Subgroup-based models

The best model obtained for HCV subtypes la and lb combined (AIC = 24) included the following parameters: treatment duration and ALT levels from the patients’ variables subgroup; some parameters related to the NS5A region subgroup, including H and the number of sites under positive selection; some parameters related to the E1E2 region subgroup including dS, H3 and π2; some MCA dimensions related to both viral regions: the 11th dimension of NS5A region and the 7th dimension of E1E2 region; and interactions between NS5A 11th dimension and E1E2 7th dimension, and between E1E2 dS and E1E2 H3 (Table 3).

Table 3

Subgroup-based model of 1a+1b HCV genotypes.

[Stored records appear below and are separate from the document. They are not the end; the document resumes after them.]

/-- Anchor and members of the S3 scope of unit `c` (R461, R463); `none` where the scope is the unit itself. -/
def State.scopeOf (s : State) (c : Nat) : Option (Nat × List Nat) :=
  let i := unitIx c
  let keep (l : List Nat) : List Nat := (sortNat l).eraseDups.filter s.unitUsed
  match unitKind c with
  | 0 => some (0x1000 + i / 16, keep (s.bayScope (i / 16)))
  | 2 => some (0x2000 + i, keep (s.groupScope i))
  | 3 => some (0x2000 + i, keep (s.groupScope i))
  | 4 => some (c, keep (c :: s.groupScope (s.plbUpper i) ++ s.groupScope (s.plbLower i)))
  | 5 => some (c, keep ((s.subLanes (s.subOf i)).map (0x5000 + ·)))
  | 7 => some (c, (List.range 32).map (0x7000 + ·))
  | _ => none

/-! ### Notification (R467) -/

/-- An entry of kind `kind` at level `lvl` for event `ev`: the Hawk item and the uplink EVENT entry. A unit taped by a TAPE write has
no source, so COUNT of its entry is a free value. -/
def faultNote (kind lvl ev time : Nat) (s : State) : State :=
  let (cnt, s0) := if ev = 0x7FF then s.draw (2 ^ 32) else ((s.snag ev).count, s)
  let words := [0x30 * 2 ^ 24 + kind * 2 ^ 16 + lvl * 2 ^ 13 + ev, cnt, time % 2 ^ 32, time / 2 ^ 32]
  let s1 := hawkNote (s0.flag R.FLT_NOTIFY_HAWK_EN && decide (1 ≤ lvl)) (s0.rd R.FLT_NOTIFY_HQ) (s0.rd R.FLT_NOTIFY_PRIO) words
    R.FLT_NOTE_DROP s0
  if s1.rd R.FLT_NOTIFY_FWD_SEV ≤ min 4 lvl then
    upEvent time (beBytes 2 ev ++ [byte lvl, byte kind] ++ beBytes 4 cnt ++ beBytes 8 time) s1
  else s1

/-! ### What a unit does when it is taped off, and when it returns (R461) -/

/-- Memory channel `m` is taped off at run time, in P1 too (R347, R360, R440): its granules become holes, the history writer halts, and spilling
queues seal. -/
def memTape (m : Nat) (s : State) : State :=
  if s.rd (R.MEM_CH_STAT_STATE m) = 2 ∨ s.rd (R.MEM_CH_STAT_STATE m) = 5 then
    let s1 := (s.wr (R.MEM_CH_STAT_STATE m) 4).wr R.MEM_STAT_IN_SERVICE (putBit (s.rd R.MEM_STAT_IN_SERVICE) m false)
    hstHalt (s1.forAll (List.range 64) (fun q => hawkMemLoss q (fun a => s1.dramChan a == m)))
  else s

/-- What unit `c` does when it is taped off. -/
def unitTapeOff (c : Nat) (s : State) : State :=
  let i := unitIx c
  match unitKind c with
  | 0 => lanesTape i s
  | 2 => groupDrained i (let t := seamClear i s; t.setSeam i { t.seam i with taped := true, first := true })
  | 3 => let t := stencilClear i s; t.setStn i { t.stn i with taped := true }
  | 4 => let t := plumbClear i s; t.setPlb i { t.plb i with taped := true }
  | 5 => upLaneTape i s
  | 6 => memTape i s
  | 7 => dmaTape i s
  | 8 => hawkTape i s
  | 9 => { stpAbortJobs s with stpTaped := true }
  | 11 => { s with hst := { s.hst with taped := true } }
  | 12 => rpTape s
  | _ => s

/-- What unit `c` does on return to service. A port with a lane under test stays TAPED (R536); a gang that its own retry has
already taken to LOCKING goes on. -/
def unitReturn (c : Nat) (s : State) : State :=
  let i := unitIx c
  match unitKind c with
  | 0 => if s.laneState i = 6 ∧ s.portUntested i then lanesReturn i s else s
  | 2 => s.setSeam i { s.seam i with taped := false }
  | 3 => s.setStn i { s.stn i with taped := false }
  | 4 => s.setPlb i { s.plb i with taped := false }
  | 5 => upLaneReturn i s
  | 7 => dmaReturn i s
  | 8 => hawkReturn i s
  | 9 => { s with stpTaped := false }
  | 10 => cvuReturn i s
  | 11 => { s with hst := { s.hst with taped := false } }
  | 12 => rpReturn s
  | _ => s
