-- ==== Sys2Proof/Machine/Trigger.lean ====
section
/-! DEFINITION. Chalk steps (R94, R95), and trigger generators: enabling, disabling, configuration and sending (R97, R98, R129, R205,
R219). -/

namespace Sys2Proof.Machine

/-! ### Steps of Chalk time -/

/-- What a backward step of Chalk time does in Topcoat: the ring is reset and queued frames with deadlines are discarded (R95). -/
def backwardStep (s : State) : State := if s.topcoat then discardDeadlines (ringReset s) else s

/-- A write of CHK_CTRL.STEP (R95). -/
def chalkStep (s : State) : State :=
  if s.anyTg then s.wr R.CHK_STAT_STEP_REFUSED 1
  else
    let (back, s1) := chalkJump (2 ^ 32 * s.rd R.CHK_SET_HI + s.rd R.CHK_SET_LO) s
    s1.when back backwardStep

/-! ### Enabling and disabling (R98, R219) -/

/-- EN of generator `g` becomes 1: triggers go on numbering from the last run, lines already too close are skipped, and the next row
carries FIRST. A commit that waits for the old rows acts at the new run's first row; Skim of a group that a load has restarted
takes it as R0 (R182). In device fault the write is ignored (R129). -/
def tgEnable (g : Nat) (s : State) : State :=
  if s.tgEn g || s.devFault then s
  else
    let x := s.tg g
    let run := (s.tgStart g, s.rd (R.CHK_TG_L0 g), s.tgPeriod g)
    let s1 := s.setTg g { x with base := if x.run = some run then x.base else x.next, run := some run }
    let c := s1.tgFirstAt g ((s1.now : Int) + s1.tgLead g)
    let n := max c x.next
    let past := if x.run = some run ∧ n = c then (x.past ++ [(x.first, x.next)]).filter (fun r => decide (n ≤ r.2 + 256)) else []
    let s2 := (s1.setTg g { s1.tg g with next := n, first := n, base := (s1.tg g).base + (n - c), past := past }).wr
      (R.CHK_TG_CTRL_EN g) 1
    let s3 := (s2.wr (R.CHK_TG_NEXT_LINE g) (s2.tgLine g n)).setSeam g
      { s2.seam g with first := true, ahead := if x.run = some run then (s2.seam g).ahead.filter (fun a => decide (n ≤ a.1)) else [] }
    let s4 := skimFirstRow g x.next n (match s3.commit g with
      | some p => if p.late && !p.cleared then s3.setCommit g (some { p with late := false, row := n }) else s3
      | none => s3)
    s4.when (s4.flag (R.SEM_SKIM_CTRL_LIVE_EN g) && (s4.skimG g).r0.isNone && s4.nmemb g != 0) (skimStart g n)

/-- EN of generator `g` becomes 0 (R219). -/
def tgDisable (g : Nat) (s : State) : State :=
  if s.tgEn g then generatorOff g s else s

/-- A write of CHK_TG_CTRL (R129). -/
def tgControl (g v : Nat) (s : State) : State := if v % 2 = 1 then tgEnable g s else tgDisable g s

/-- A write of the generator's RW register at word `w` (R129): ignored while EN = 1. -/
def tgConfig (g w v : Nat) (s : State) : State :=
  let put (f : Fld) : State := if s.tgEn g then s.wr (R.CHK_TG_STAT_WERR g) 1 else s.wr f v
  match w with
  | 1 => put (R.CHK_TG_LEAD_LEAD g)
  | 2 => put (R.CHK_TG_PERIOD_INT_INT g)
  | 3 => put (R.CHK_TG_PERIOD_FRAC_FRAC g)
  | 4 => put (R.CHK_TG_START_LO g)
  | 5 => put (R.CHK_TG_START_HI g)
  | 6 => put (R.CHK_TG_L0 g)
  | _ => s

/-! ### Sending (R91, R98, R205) -/

/-- The epoch that Skim puts in force for row number `n` of group `g` (R169); `none` while Skim does not run, or before R0. -/
def State.skimEpochAt (s : State) (g n : Nat) : Option Nat :=
  match s.epochRow g with
  | some r => if r ≤ n then some ((s.rd (R.SEM_SKIM_EPOCH g) + (n - r) / s.epochLen g) % 2 ^ 32) else none
  | none => none

/-- The trigger entry of member `i` of group `g` for trigger number `n`: its deadline is that of the row its line maps to (R91). -/
def State.trigEntry (s : State) (g i n : Nat) : TrigEnt :=
  ⟨n, s.tgLine g n, (s.tgTime g n).toNat, (s.rowDeadline g ((n : Int) + s.rd (R.SEM_MEMB_MAP_Y g i))).toNat, 0, false⟩

/-- At T(n) − LEAD generator `g` sends the TRIGGER for its next line to every member port in UP, and the row opens (R98, R205). -/
def triggerSend (g : Nat) (s : State) : State :=
  if !s.tgEn g then s
  else
    let n := (s.tg g).next
    let s1 := skimRowStart g n (s.atTime (s.tgTime g n - s.tgLead g).toNat)
    let s2 := seamOpen g n (s1.skimEpochAt g n) s1
    let ms := (List.range (s2.nmemb g)).filter (fun i => s2.memberOf g (s2.membPort g i) == some i && s2.portUp (s2.membPort g i))
    let s3 := s2.forAll ms (fun i t => trigSend (t.membPort g i) (t.trigEntry g i n) t)
    (s3.setTg g { s3.tg g with next := n + 1 }).wr (R.CHK_TG_NEXT_LINE g) (s3.tgLine g ((n : Int) + 1))

/-! ### Joint starts (R294, R515) -/

/-- Chalk time `t` plus 1 ms, rounded up to a whole µs. -/
def jointStart (t : Nat) : Nat := roundUp (t + 1000000) 1000

/-- START of generator `g` set to `t`. -/
def setStart (g t : Nat) (s : State) : State := (s.wr (R.CHK_TG_START_LO g) t).wr (R.CHK_TG_START_HI g) (t / 2 ^ 32)

end Sys2Proof.Machine
end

PARAMETER	COEFFICIENT	STD. ERROR	X-STANDARDIZED COEFFICIENT	ODDS RATIO
(Intercept)	−3.19e³	3.66e⁵
Treatment duration	5.89e²	6.14e⁴	1,170.26	5.7e²⁵⁵
ALT	3.526	3.88e²	262.56	3.4e¹
NS5A 11th	−1.62e²	1.75e⁴	−2,310.48	5.9e⁻⁷¹
E1E2 7th	2.68e	4.68e³	382.37	4.2e¹¹
E1E2 dS	−1.43e⁵	1.46e⁷	−2,039,800.00	0
E1E2 H³	−9.2e²	1.09e⁵	–11,065.69	0
E1E2 pi²	1.94e⁵	2.33e⁷	2,770,577.00	inf
NS5A H	−3.01e³	3.08e⁵	−35,762.37	0
NS5A pts	8.57e	9.83e³	120.69	1.6e³⁷
NS5A 11th:E1E2 7th	3.14e²	3.29e⁴		1.4e¹³⁶
E1E2 dS:E1E2 H³	1.32e⁵	1.35e⁷		inf

Note: AIC = 24.

With respect to the best model obtained for subtype la separately (AIC = 8), the following parameters were included: H2 and GC content related to the E1E2 region subgroup, and S related to the NS5A region subgroup (Supplementary Table 1). On the other hand, the best model obtained for subtype lb separately (AIC = 14) included the following parameters: treatment duration included in the patients’ variables subgroup; some parameters related to the NS5A region subgroup including dS,η, K and dN; and the 11th dimension of NS5A region included in the MCA dimensions subgroup (Supplementary Table 2). The goodness of fit of the best models was quite good despite the low sample size (Table 4). All predictions were correct using patients included in the development of prediction models (test dataset), and about 66%–70% of predictions were correct using a new dataset of patients: 6 new patients for the best model of subtype la, 9 new patients for the best model of subtype lb, and 10 new patients for the joint subgroup-based model. The selection of new patients for each validation data-set was performed taking into account the parameters included in each model, in such a way that not all the patients from separate subtypes had information about parameters required in the combined subtypes model. Therefore, the number of new patients used in the validation dataset of the combined subtypes model was lower than that of the separate subtypes model.

Table 4

Goodness of fit from response predictions.

GENOTYPE	PATIENTS
GENOTYPE	INCLUDED	NOT INCLUDED
1a	17/17 (100%)	4/6 (66.66%)
1b	32/32 (100%)	6/9 (66.66%)
1a+1b	49/49 (100%)	7/10 (70%)

Notes: Included: patients used to obtain models; not included: patients not used to obtain models. Results shown as correct/total.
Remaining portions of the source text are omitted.